The point though is that $\Spf(\Z_p)$ is NOT the colmit of $\Spec(\Z/p^n\Z)$ in schemes, but the colimit in either of the following two categories:


*

*The category $\mathsf{LTRS}$ of locally topologically ringed spaces (this is the 'topological solution')

*The presheaf category $\mathsf{PSh}(\mathsf{Aff})$ (this is the 'formal colimit solution' you alluded to).


For example, exactly as you pointed out we have that 
$$\Hom(\Spec(B),\Spec(\Z_p))\ne \varinjlim \Hom(\Spec(B),\Spec(\Z/p^n\Z))$$
which means that 
$$\Hom(-,\Spec(\Z_p))\ne \varinjlim \Hom(-,\Spec(\Z/p^n\Z))$$
in $\mathsf{PSh}(\mathsf{Aff})$. We've also already explained why
$$\Hom(-,\Spf(\Z_p))=\varinjlim \Hom(-,\Spec(\Z/p^n\Z))$$
in $\mathsf{Psh}(\mathsf{Aff})$ (where, recall, $\mathsf{Aff}$ means spectra of rings or, equivalently, formal spectra of discrete rings).
The fact that $\Spec(\Z_p)$ is not the colimit of $\Spec(\Z/p^n\Z)$ in $\mathsf{LTRS}$ is also clear since this colimit has underlying space the colimit of the topological spaces.

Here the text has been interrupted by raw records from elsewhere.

-- ==== Sys2Proof/Tests/Slice0.lean ====
section
/-! SUPPORT. The model's own tests. Expected results come from the spec's own examples and vectors
(95_test_vectors, named in each test) and its encodings (30_encoding R72); the witnesses show states and
operands that meet the hypotheses of the statements, at the ends of their ranges. -/

namespace Sys2Proof.Tests

open Sys2Proof.Machine

/-- A running core with a program, registers and a stack; the rest as right after reset. -/
def boot (program : List Word) (x : RegFile := ⟨0, 0, 0, 0⟩) (stack : List Word := [])
    (depth : StackDepth := .unbounded) (pc : Word := 0) : State :=
  { State.reset with
    program := program, x := x, stack := stack, pc := pc
    params := { stackDepth := depth, hasStopReq := false } }

/-- The next state, if that is what was answered. -/
def nextOf (r : Result) : Option State :=
  match r with
  | .next t => some t
  | .fault _ => none
  | .refused _ => none

/-- The next state of one step. -/
def stepOf (s : State) : Option State := nextOf (step s)

/-- How a step ends when it faults: the record, with RUN_STATE and pc. -/
def faultOf (s : State) : Option (RunState × Word × FaultRecord) :=
  (stepOf s).map fun t => (t.runState, t.pc, t.err)

/-! Well-formedness: one ill-formed term for each check. -/

theorem test_wf_movr : (Instr.movr 3 0).wf = true ∧ (Instr.movr 4 0).wf = false ∧
    (Instr.movr 0 (-1)).wf = false := by decide
theorem test_wf_movv : (Instr.movv 0 4).wf = true ∧ (Instr.movv 4 0).wf = false := by decide
theorem test_wf_add : (Instr.add 4 0).wf = false ∧ (Instr.add 0 4).wf = false := by decide
theorem test_wf_sub : (Instr.sub (-3) 0).wf = false ∧ (Instr.sub 0 4).wf = false := by decide
theorem test_wf_push : (Instr.push 3).wf = true ∧ (Instr.push 4).wf = false := by decide
theorem test_wf_pop : (Instr.pop 7).wf = false := by decide
theorem test_wf_jl : (Instr.jl 0 3 99).wf = true ∧ (Instr.jl 4 0 0).wf = false ∧
    (Instr.jl 0 4 0).wf = false := by decide
theorem test_wf_print : (Instr.print 4).wf = false := by decide
theorem test_wf_unchecked : (Instr.jp (-1)).wf = true ∧ (Instr.call (-1)).wf = true ∧
    Instr.ret.wf = true ∧ Instr.halt.wf = true := by decide

/-! Decoding: Words in hexadecimal from the opcode map (R72), operands in the order of R71. -/

theorem test_decode_movr : decode [0x0000000A, 0, 2] = .ok (.movr 0 2, []) := by rfl
theorem test_decode_movv : decode [0x0000000B, 1, 42, 60] = .ok (.movv 1 42, [60]) := by rfl
theorem test_decode_add : decode [0x00000014, 0, 1] = .ok (.add 0 1, []) := by rfl
theorem test_decode_sub : decode [0x00000015, 2, 3] = .ok (.sub 2 3, []) := by rfl
theorem test_decode_push : decode [0x0000001E, 3] = .ok (.push 3, []) := by rfl
theorem test_decode_pop : decode [0x0000001F, 2] = .ok (.pop 2, []) := by rfl
theorem test_decode_jp : decode [0x00000028, 5] = .ok (.jp 5, []) := by rfl
theorem test_decode_jl : decode [0x00000029, 2, 0, 9] = .ok (.jl 2 0 9, []) := by rfl
theorem test_decode_call : decode [0x0000002A, 17] = .ok (.call 17, []) := by rfl
theorem test_decode_ret : decode [0x00000032] = .ok (.ret, []) := by rfl
theorem test_decode_print : decode [0x0000003C, 1] = .ok (.print 1, []) := by rfl
theorem test_decode_halt : decode [0x000000FF] = .ok (.halt, []) := by rfl
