-- ==== Sys2Proof/Laws/Platform.lean ====
section
/-! SUPPORT. The platform, said once: where a window lies, when a platform is well formed, and that serving an event keeps
the engines' number and bases (00_scope.md R8; 60_exceptions.md R218). -/

namespace Sys2Proof.Machine

theorem windowOffset_eq (base addr : Nat) :
    windowOffset base addr =
      if base ≤ addr ∧ addr < base + 0x40 then some (BitVec.ofNat 6 (addr - base)) else none := rfl

theorem platformWellFormed_iff (es : List Engine) :
    platformWellFormed es = true ↔
      1 ≤ es.length ∧ (∀ g ∈ es, g.base % 0x40 = 0) ∧ (es.map Engine.base).Nodup := by
  rw [platformWellFormed, Bool.and_eq_true, Bool.and_eq_true, List.all_eq_true, decide_eq_true_eq, decide_eq_true_eq,
    and_assoc]
  exact and_congr_right fun _ => and_congr_left fun _ => forall₂_congr fun _ _ => decide_eq_true_iff

@[simp] theorem serveAt_length (k : Nat) (e : BusEvent) (es : List Engine) : (serveAt k e es).length = es.length := by
  simp [serveAt]

@[simp] theorem serveAt_bases (k : Nat) (e : BusEvent) (es : List Engine) :
    (serveAt k e es).map Engine.base = es.map Engine.base := by
  unfold serveAt
  induction es generalizing k with
  | nil => simp
  | cons g es ih => cases k <;> simp [List.modify_succ_cons, ih]

/-- Whether a platform is well formed depends on its bases only, which no event changes. -/
theorem serveAt_wellFormed {k : Nat} {e : BusEvent} {es : List Engine} (h : platformWellFormed es = true) :
    platformWellFormed (serveAt k e es) = true := by
  rw [platformWellFormed_iff] at h ⊢
  have aligned : ∀ l : List Engine, (∀ g ∈ l, g.base % 0x40 = 0) ↔ ∀ b ∈ l.map Engine.base, b % 0x40 = 0 := by simp
  rw [aligned, serveAt_bases, serveAt_length, ← aligned]
  exact h

end Sys2Proof.Machine
end

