/-- A digest read, answered or refused, looks at nothing that it changes. -/
theorem exec_rdDigest_onlyAnswers {k : BitVec 3} {s t : State} (h : exec (.rdDigest k) s = .next t) :
    OnlyAnswers (.rdDigest k) s t := by
  rw [exec_rdDigest] at h
  split at h <;> cases h
  next hr => exact ⟨rfl, by rw [exec_rdDigest, digestReadable_respond, if_pos hr]; rfl⟩
  next hr => exact ⟨rfl, by rw [exec_rdDigest, digestReadable_raiseBusError, if_neg hr]; rfl⟩

theorem exec_read_onlyAnswers {i : Instr} {s t : State} (hi : readsRegister i = true) (h : exec i s = .next t) :
    OnlyAnswers i s t := by
  cases i with
  | start | update | finish | wrCmd | wrData => cases hi
  | rdData | rdStatus | rdLenLo | rdLenHi => cases h; exact ⟨rfl, rfl⟩
  | rdDigest k => exact exec_rdDigest_onlyAnswers h

/-- Every instruction that executes a command word is a CMD write, and no CMD write changes DATA. -/
theorem exec_command_data {i : Instr} {s t : State} (hi : executesCommand i = true) (h : exec i s = .next t) :
    t.data = s.data := by
  cases i with
  | start | update | finish | wrCmd => cases h; exact completeCmd_data s _
  | wrData | rdData | rdStatus | rdLenLo | rdLenHi | rdDigest => cases hi

/-- Settles O31: a read changes the answer and the mark only, and its value depends on neither. -/
theorem sideEffectsOfAccesses : Obligations.SideEffectsOfAccesses := by
  refine ⟨fun i s t => exec_read_onlyAnswers, fun v s t h => ?_, fun i s t => exec_command_data⟩
  rw [exec_wrData] at h
  cases h
  rfl

/-! ### The byte order of the digest (R60) -/

/-- Byte j of BE32bytes, counted from the most significant, is bits 31-8j : 24-8j. -/
theorem be32Bytes_getD (w : Word) {j : Nat} (hj : j < 4) : (be32Bytes w).getD j 0 = w.extractLsb' (24 - 8 * j) 8 := by
  interval_cases j <;> rfl

theorem flatMap_be32Bytes_length (ws : List Word) : (ws.flatMap be32Bytes).length = 4 * ws.length := by
  induction ws with
  | nil => rfl
  | cons w ws ih =>
    have hlen : (be32Bytes w).length = 4 := rfl
    rw [List.flatMap_cons, List.length_append, ih, List.length_cons, hlen]
    omega

/-- In words laid out byte by byte, byte 4i + j is byte j of word i. -/
theorem flatMap_be32Bytes_getD (ws : List Word) {i j : Nat} (hi : i < ws.length) (hj : j < 4) :
    (ws.flatMap be32Bytes).getD (4 * i + j) 0 = (be32Bytes ws[i]).getD j 0 := by
  induction ws generalizing i with
  | nil => cases hi
  | cons w ws ih =>
    have hlen : (be32Bytes w).length = 4 := rfl
    rw [List.flatMap_cons]
    cases i with
    | zero => rw [List.getD_append _ _ _ _ (by omega), Nat.mul_zero, Nat.zero_add, List.getElem_cons_zero]
    | succ i =>
      rw [List.getD_append_right _ _ _ _ (by omega), hlen, List.getElem_cons_succ, ← ih (Nat.lt_of_succ_lt_succ hi)]
      congr 1
      omega

theorem digestBytes_length (h : Hash) : (digestBytes h).length = 32 := by
  rw [digestBytes, flatMap_be32Bytes_length, Vector.length_toList]

theorem digestBytes_getD (h : Hash) {i j : Nat} (hi : i < 8) (hj : j < 4) :
    (digestBytes h).getD (4 * i + j) 0 = h[i].extractLsb' (24 - 8 * j) 8 := by
  rw [digestBytes, flatMap_be32Bytes_getD _ (by simpa using hi) hj, be32Bytes_getD _ hj, Vector.getElem_toList]

/-- A digest read in DONE with ERR = 0 answers the whole word (R167). -/
theorem exec_rdDigest_of_done (i : BitVec 3) {s : State} (hdone : s.state = .done) (herr : s.err = false) :
    exec (.rdDigest i) s = .next (respond (.okRead (digestWord s.h i)) s) := by
  rw [exec_rdDigest, if_pos (by simp [digestReadable, hdone, herr])]

/-- Settles O56, from the bytes of words laid out in order. -/
theorem digestByteOrder : Obligations.DigestByteOrder :=
  ⟨digestBytes_length,
   fun h _ hi _ hj => digestBytes_getD h hi hj,
   fun i _ hdone herr => exec_rdDigest_of_done i hdone herr⟩

/-! ### The lanes of DATA (R61) -/

theorem lanes_getElem (n : BitVec 3) (d : Word) {k : Nat} (hk : k < (lanes n d).length) :
    (lanes n d)[k] = lane d k := by
  simp [lanes]

theorem lanes_getD (n : BitVec 3) (d : Word) {k : Nat} (hk : k < n.toNat) : (lanes n d).getD k 0 = lane d k := by
  rw [List.getD_eq_getElem _ _ (by rwa [lanes_length]), lanes_getElem]

/-- UPDATE n takes the lanes below n only. -/
theorem lanes_congr {n : BitVec 3} {d d' : Word} (h : ∀ k, k < n.toNat → lane d k = lane d' k) :
    lanes n d = lanes n d' :=
  List.map_congr_left fun k hk => h k (List.mem_range.mp hk)

/-- A word is its four lanes in stream order. -/
theorem be32_lanes (d : Word) : be32 (lane d 0) (lane d 1) (lane d 2) (lane d 3) = d := by
  apply BitVec.eq_of_toNat_eq
  simp only [be32_toNat, lane, BitVec.extractLsb'_toNat, Nat.shiftRight_eq_div_pow]
  have := d.isLt
  omega

/-- Absorb does not look at DATA. -/
theorem absorb_withData (b : Byte) (s : State) (d : Word) :
    absorb b { s with data := d } = { absorb b s with data := d } := by
  unfold absorb; dsimp only; split <;> rfl

theorem absorbAll_withData (bs : List Byte) (s : State) (d : Word) :
    absorbAll bs { s with data := d } = { absorbAll bs s with data := d } := by
  induction bs generalizing s with
  | nil => rfl
  | cons b bs ih => rw [absorbAll_cons, absorbAll_cons, absorb_withData, ih]

/-- The word of an UPDATE with a count up to 4 is legal (R73). -/
theorem updateCommand_of_le {n : BitVec 3} (hn : n.toNat ≤ 4) : updateCommand n = .ok (.update n) := if_pos hn

/-- With ERR = 0 a legal word is its command (R100). -/
theorem completeCmd_ok {s : State} (herr : s.err = false) (k : Command) :
    completeCmd (.ok k) s = respond .okWrite (doCommand k s) := by
  rw [completeCmd, issue, herr]
  rfl

section
variable {n : BitVec 3} {s : State} {d : Word} (h : lanes n d = lanes n s.data)
include h

theorem doUpdate_withData : doUpdate n { s with data := d } = { doUpdate n s with data := d } := by
  rcases doUpdate_cases s n with ⟨hs, hd⟩ | ⟨hs, hlen, hd⟩ | ⟨hs, hlen, hd⟩ <;> rw [hd]
  · simp [doUpdate, hs, raiseEngineError]
  · simp [doUpdate, hs, hlen, raiseEngineError]
  · rw [← absorbAll_withData, ← h]
    simp [doUpdate, hs, Nat.not_lt.mpr hlen]

/-- An UPDATE on a DATA with the same lanes does the same, but for DATA itself. -/
theorem completeCmd_update_withData (hn : n.toNat ≤ 4) :
    completeCmd (updateCommand n) { s with data := d } = { completeCmd (updateCommand n) s with data := d } := by
  rw [updateCommand_of_le hn]
  rcases Bool.eq_false_or_eq_true s.err with herr | herr
  · simp [completeCmd, issue, herr, respond]
  · rw [completeCmd_ok herr, completeCmd_ok (s := { s with data := d }) herr]
    exact congrArg (respond .okWrite) (doUpdate_withData h)

end

/-- A word fed by UPDATE 4 at a block-word boundary is that word of the block. -/
theorem blockWord_absorbAll_lanes {s : State} {j : Fin 16} (hj : s.bufLen.toNat = 4 * j.val) (d : Word) :
    blockWord (absorbAll (lanes 4 d) s).buf j = d := by
  have hlen : (lanes 4 d).length = 4 := lanes_length 4 d
  have hbyte : ∀ k, (hk : k < 4) → (absorbAll (lanes 4 d) s).buf[4 * j.val + k] = lane d k := by
    intro k hk
    have hstored := absorbAll_bufByte_stored (lanes 4 d) s (by omega) k (by omega)
    rw [hj, Nat.mod_eq_of_lt (by omega), bufByte_of_lt _ (by omega), lanes_getElem] at hstored
    exact hstored
  calc blockWord (absorbAll (lanes 4 d) s).buf j
      = be32 (lane d 0) (lane d 1) (lane d 2) (lane d 3) := by
        rw [← hbyte 0 (by omega), ← hbyte 1 (by omega), ← hbyte 2 (by omega), ← hbyte 3 (by omega)]; rfl
    _ = d := be32_lanes d

/-- Settles O57: an UPDATE sees DATA through `lanes` only, and absorbs its bytes from BUF[BUFLEN] on. -/
theorem dataLaneOrder : Obligations.DataLaneOrder := by
  refine ⟨fun n d _ => ⟨lanes_length n d, fun k hk => lanes_getD n d hk⟩, ?_, ?_⟩
  · intro n s d hn hlanes t h
    rw [exec_update] at h ⊢
    cases h
    exact congrArg _ (completeCmd_update_withData (lanes_congr hlanes) hn)
  · intro s t j herr hact hlen hj h
    have hfour : (4 : BitVec 3).toNat ≤ 4 := Nat.le_refl 4
    have hok : commandSucceeds s (.update 4) := ⟨hact, hfour, hlen⟩
    rw [exec_update, updateCommand_of_le hfour, completeCmd_ok herr, doCommand, doUpdate_of_succeeds hok] at h
    cases h
    exact blockWord_absorbAll_lanes (s := { s with total := s.total + (4 : BitVec 3).zeroExtend 64 }) hj s.data

/-! ### The address decode (R50, R54) -/

theorem windowOffset_self (base : Nat) (off : BitVec 6) : windowOffset base (base + off.toNat) = some off := by
  have := off.isLt
  rw [windowOffset_eq, if_pos (by omega), Nat.add_sub_cancel_left, BitVec.ofNat_toNat, BitVec.setWidth_eq]

theorem windowOffset_outside {base addr : Nat} (h : addr < base ∨ base + 0x40 ≤ addr) :
    windowOffset base addr = none := by
  rw [windowOffset_eq, if_neg (by omega)]

/-- Windows at two aligned bases are the same or apart. -/
theorem windowOffset_of_other_base {b base : Nat} (hb : b % 0x40 = 0) (hbase : base % 0x40 = 0) (hne : b ≠ base)
    (off : BitVec 6) : windowOffset b (base + off.toNat) = none := by
  have := off.isLt
  exact windowOffset_outside (by omega)
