-- ==== Sys2Proof/Syntax.lean ====
section
/-! DEFINITION. The thirteen port operations of spec/opcode_table.json as one inductive type, with the closed sets
their operands come from: the interrupt kinds (R8, R105) and the memory-mapped channels (R32). -/

namespace Sys2Proof

/-- `Kind`, the one-value set {NMI} (R37, R105). -/
inductive Kind where
  | nmi
deriving DecidableEq, Repr, Inhabited

/-- The five read channels of R32, in the table's order. -/
inductive ReadChannel where
  | ppuStatus
  | ppuData
  | oamData
  | joy1
  | joy2
deriving DecidableEq, Repr, Inhabited

/-- The nine write channels of R32, in the table's order. -/
inductive WriteChannel where
  | ppuCtrl
  | ppuMask
  | ppuScroll
  | ppuAddr
  | ppuData
  | oamAddr
  | oamData
  | dma
  | joy1Strobe
deriving DecidableEq, Repr, Inhabited

/-- A channel of R32 with its direction. R104 makes a channel of the wrong direction an invalid operand of REGR and
REGW: `Instr.wf` is that check. -/
inductive Channel where
  | read (ch : ReadChannel)
  | write (ch : WriteChannel)
deriving DecidableEq, Repr, Inhabited

/-- The port operations (R103), one constructor per row of the opcode table. -/
inductive Instr where
  | regr (sp : Space) (a : Addr) (ch : Channel)
  | regw (sp : Space) (a : Addr) (ch : Channel)
  | rd (sp : Space) (a : Addr)
  | wr (sp : Space) (a : Addr) (v : Byte)
  | page (p : Byte)
  | dmax (p : Byte)
  | raise (k : Kind)
  | consume
  | start
  | iter
  | quantum
  | ppuslot
  | cpuslot
deriving DecidableEq, Repr, Inhabited

end Sys2Proof
end

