-- ==== Sys2Proof/WellFormed.lean ====
section
/-! DEFINITION. Which operations the decoder can produce. The operand types already rule out every other ill-formed
operand; what is left to check is the direction of the channel that REGR and REGW name (R104). -/

namespace Sys2Proof

/-- REGR takes a read channel, REGW a write channel (R104, R108); every other operation is well formed by its type. -/
def Instr.wf : Instr → Bool
  | .regr _ _ (.read _) => true
  | .regr _ _ (.write _) => false
  | .regw _ _ (.write _) => true
  | .regw _ _ (.read _) => false
  | .rd _ _ => true
  | .wr _ _ _ => true
  | .page _ => true
  | .dmax _ => true
  | .raise _ => true
  | .consume => true
  | .start => true
  | .iter => true
  | .quantum => true
  | .ppuslot => true
  | .cpuslot => true

end Sys2Proof
end

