-- ==== Sys2Proof/Machine/AddressSpace.lean ====
section
/-! DEFINITION. The AddressSpace and PeripheralRegistry operations: REGR, REGW, RD, WR and PAGE (R130 to R140). -/

namespace Sys2Proof.Machine

/-- REGR (R132): a duplicate fails and changes nothing; a write channel is an invalid operand (R104). -/
def execRegr (sp : Space) (a : Addr) (ch : Channel) (s : State) : Host.Outcome State Fault Refusal :=
  match ch with
  | .write _ => .refused (.invalidWord .channelId)
  | .read rc =>
    whileSetup (encode (.regr sp a ch)) s fun s =>
      match s.readChannelAt sp a with
      | some _ => .done (.registered false) s
      | none => .done (.registered true) (s.bindRead sp a rc)

/-- REGW (R134): REGR's mirror image. -/
def execRegw (sp : Space) (a : Addr) (ch : Channel) (s : State) : Host.Outcome State Fault Refusal :=
  match ch with
  | .read _ => .refused (.invalidWord .channelId)
  | .write wc =>
    whileSetup (encode (.regw sp a ch)) s fun s =>
      match s.writeChannelAt sp a with
      | some _ => .done (.registered false) s
      | none => .done (.registered true) (s.bindWrite sp a wc)

/-- RD (R136). -/
def execRd (sp : Space) (a : Addr) (s : State) : Host.Outcome State Fault Refusal :=
  whileRunning s fun s => withResult (dispatchRead nested sp a s) .byte

/-- WR (R138). -/
def execWr (sp : Space) (a : Addr) (v : Byte) (s : State) : Host.Outcome State Fault Refusal :=
  whileRunning s fun s => withResult (dispatchWrite nested sp a v s) fun _ => .nothing

/-- PAGE (R140). -/
def execPage (p : Byte) (s : State) : Host.Outcome State Fault Refusal :=
  whileRunning s fun s => withResult (pageView p s) .view

end Sys2Proof.Machine
end

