-- ==== Sys2Proof/Safety.lean ====
section
/-! DEFINITION. What counts as a sound state and a sound run, in the terms the statements use. -/

namespace Sys2Proof.Machine

/-- The state in which dispatch and the Scheduler's operations are legal (R131, R255). -/
abbrev State.live (s : State) : Prop := s.sched = .running ∧ s.fault = none

/-- The state in which registration is legal (R130). -/
abbrev State.inSetup (s : State) : Prop := s.sched = .idle ∧ s.fault = none

/-- No interceptor of either space is running: how every operation of the host's finds the block (R40). -/
abbrev State.unbusy (s : State) : Prop := s.busy = { cpu := false, ppu := false }

/-- The 3:1 accounting of R221. -/
abbrev State.ratioHolds (s : State) : Prop :=
  s.ppuSteps = 3 * s.quanta ∧ s.cpuSteps + s.stallSlots = s.quanta

/-- The counters of R51 that count calls agree with the event log of R50, but for a `PPU.step` that a fault halted where
the free value leaves it uncounted (log entry 23). -/
abbrev State.countersMatchLog (s : State) : Prop :=
  (s.events.count .ppuStep = s.ppuSteps ∨
      s.fault ≠ none ∧ Config.countsHaltedPpuStep = false ∧ s.events.count .ppuStep = s.ppuSteps + 1) ∧
    s.cpuSteps = s.events.count .cpuStep ∧
    s.redraws = s.events.count .redraw

/-- The backing arrays and interceptor maps are in canonical form. -/
abbrev State.canonical (s : State) : Prop :=
  (∀ sp, Memory.wf sp (s.mem.get sp)) ∧ (∀ sp, mapWf (s.rdMap.get sp)) ∧ (∀ sp, mapWf (s.wrMap.get sp))

/-- Nothing has happened yet but registration: what R292 says of the state before the first quantum. -/
structure State.Pristine (s : State) : Prop where
  mem : s.mem = { cpu := [], ppu := [] }
  fault : s.fault = none
  setupError : s.setupError = none
  cartLoaded : s.cartLoaded = false
  line : s.line = none
  dmaStall : s.dmaStall = 0
  budget : s.budget = 0
  quantaThisIter : s.quantaThisIter = 0
  events : s.events = []
  counters : s.ppuSteps = 0 ∧ s.cpuSteps = 0 ∧ s.stallSlots = 0 ∧ s.quanta = 0 ∧ s.dmaCount = 0 ∧ s.redraws = 0

/-- The invariant of the block between operations. -/
structure State.Inv (s : State) : Prop where
  /-- The memories and maps are in canonical form (at most one interceptor per address and direction, R23, R24). -/
  canonical : s.canonical
  /-- Between operations the Scheduler is outside its loop (R27). -/
  outside : s.phase = .outside
  /-- No interceptor is running, unless a fault left one unfinished (R40, R141). -/
  unbusy : s.fault = none → s.unbusy
  /-- A faulted machine is Stopped (R253). -/
  faulted : s.fault ≠ none → s.sched = .stopped
  /-- A setup error is an Idle -> Stopped outcome: no fault, and no cartridge (R29, R211). -/
  setupFailed : s.setupError ≠ none → s.sched = .stopped ∧ s.fault = none ∧ s.cartLoaded = false
  /-- The machine runs only once it is wired and a cartridge is loaded (R161, R211). -/
  wired : s.sched = .running → s.wiredOk = true ∧ s.cartLoaded = true
  /-- In Idle nothing has happened but registration (R131, R292). -/
  pristine : s.sched = .idle → s.Pristine
  /-- The counters agree with the event log (R50, R51). -/
  counters : s.countersMatchLog

/-- The log entry of a read channel's collaborator call with its answer, none while it has not come (R50, R142 to R145);
JOY2_R makes none (R146). -/
def readCallEvent (ch : ReadChannel) (answer : Option Byte) : Option Event :=
  match ch with
  | .ppuStatus => some (.ppuAccess .readStatus answer)
  | .ppuData => some (.ppuAccess .readData answer)
  | .oamData => some (.ppuAccess .readOamData answer)
  | .joy1 => some (.inputRead answer)
  | .joy2 => none

/-- The log entry of a write channel's collaborator call with the byte `v` (R147 to R153, R155); DMA_W runs DMAX
instead (R154). -/
def writeCallEvent (ch : WriteChannel) (v : Byte) : Option Event :=
  match ch with
  | .ppuCtrl => some (.ppuAccess .writeCtrl (some v))
  | .ppuMask => some (.ppuAccess .writeMask (some v))
  | .ppuScroll => some (.ppuAccess .writeScroll (some v))
  | .ppuAddr => some (.ppuAccess .writeAddr (some v))
  | .ppuData => some (.ppuAccess .writeData (some v))
  | .oamAddr => some (.ppuAccess .writeOamAddr (some v))
  | .oamData => some (.ppuAccess .writeOamData (some v))
  | .dma => none
  | .joy1Strobe => some (.inputStrobe v)

/-- The operation of the opcode table that a collaborator's operation is (R79, R196). -/
def actInstr : Act → Instr
  | .access sp (.rd a) => .rd sp a
  | .access sp (.wr a v) => .wr sp a v
  | .raise => .raise .nmi

/-- The operations a collaborator issues inside a call (R62(d), R131, R196): the CPU accesses its space, the PPU
its own or raises, and the input device, which runs only inside a channel action, accesses either. -/
def issuedBy : Agent → Act → Prop
  | .cpu, act => ∃ x, act = .access .cpu x
  | .ppu, act => act = .raise ∨ ∃ x, act = .access .ppu x
  | .input, act => ∃ sp x, act = .access sp x

/-- `d` is a draw that a run from `s` to `t` took: from the script, or a free one (R61). -/
def Takes (s t : State) (d : Draw) : Prop :=
  (∃ taken, s.script = taken ++ t.script ∧ d ∈ taken) ∨ ∃ k, s.drawn ≤ k ∧ k < t.drawn ∧ d = Config.draw k

/-- A draw whose call issues no WR: what R212 says of `CPU.reset`. -/
def Draw.writesNothing (d : Draw) : Prop := ∀ sp a v, Act.access sp (.wr a v) ∉ d.acts

/-- The collaborator a read channel calls (R142 to R145); JOY2_R calls none. -/
def readChannelAgent : ReadChannel → Agent
  | .joy1 => .input
  | .ppuStatus | .ppuData | .oamData | .joy2 => .ppu

/-- The collaborator a write channel calls (R147 to R155). -/
def writeChannelAgent : WriteChannel → Agent
  | .joy1Strobe => .input
  | .ppuCtrl | .ppuMask | .ppuScroll | .ppuAddr | .ppuData | .oamAddr | .oamData | .dma => .ppu

/-- A fault halts the operation inside the collaborator call `e` that a channel of `sp` made: the call stays logged and the
space stays busy (R50, R141, R253). -/
def haltsInside (s : State) (sp : Space) (e : Event) (o : Host.Outcome State Fault Refusal) : Prop :=
  ∃ t, o = .next t ∧ t.fault ≠ none ∧ t.sched = .stopped ∧ t.result = none ∧ t.busy.get sp = true ∧
    s.events ++ [e] <+: t.events

/-- The operations run one after another by the host, stopping at the first that has no step. -/
def runInstrs : List Instr → State → Host.Outcome State Fault Refusal
  | [], s => .next s
  | i :: rest, s =>
    match exec i s with
    | .next t => runInstrs rest t
    | .fault f => .fault f
    | .refused r => .refused r

end Sys2Proof.Machine
end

But, $\varinjlim |\Spec(\Z/p^n\Z)|$ is a point, and $\Spec(\Z_p)$ is not. Try to convince yourself that $\Spf(\Z_p)$ with its structure sheaf whose value on the point is the topological ring $\Z_p$ is the colimit of $\Spec(\Z/p^n\Z)$ in $\mathsf{LTRS}$.
EDIT EDIT: As to your second question, note that for any affine scheme $\Spec(A)$ we have that 
$$\begin{aligned}\Hom_{\mathsf{PSh}}(\Spf(\widehat{R}),\Spec(A)) &=\Hom_{\mathsf{LTRS}}(\Spf(\widehat{R}),\Spec(A))\\ &=\Hom_\text{cont.}(A,\widehat{R})\\ &=\Hom(A,\widehat{R})\\ &=\Hom_{\mathsf{PSh}}(\Spec(\widehat{R}),A)\end{aligned}$$
where we have used the fact that $A$ is discrete to say that all maps $A\to\widehat{R}$ are continuous.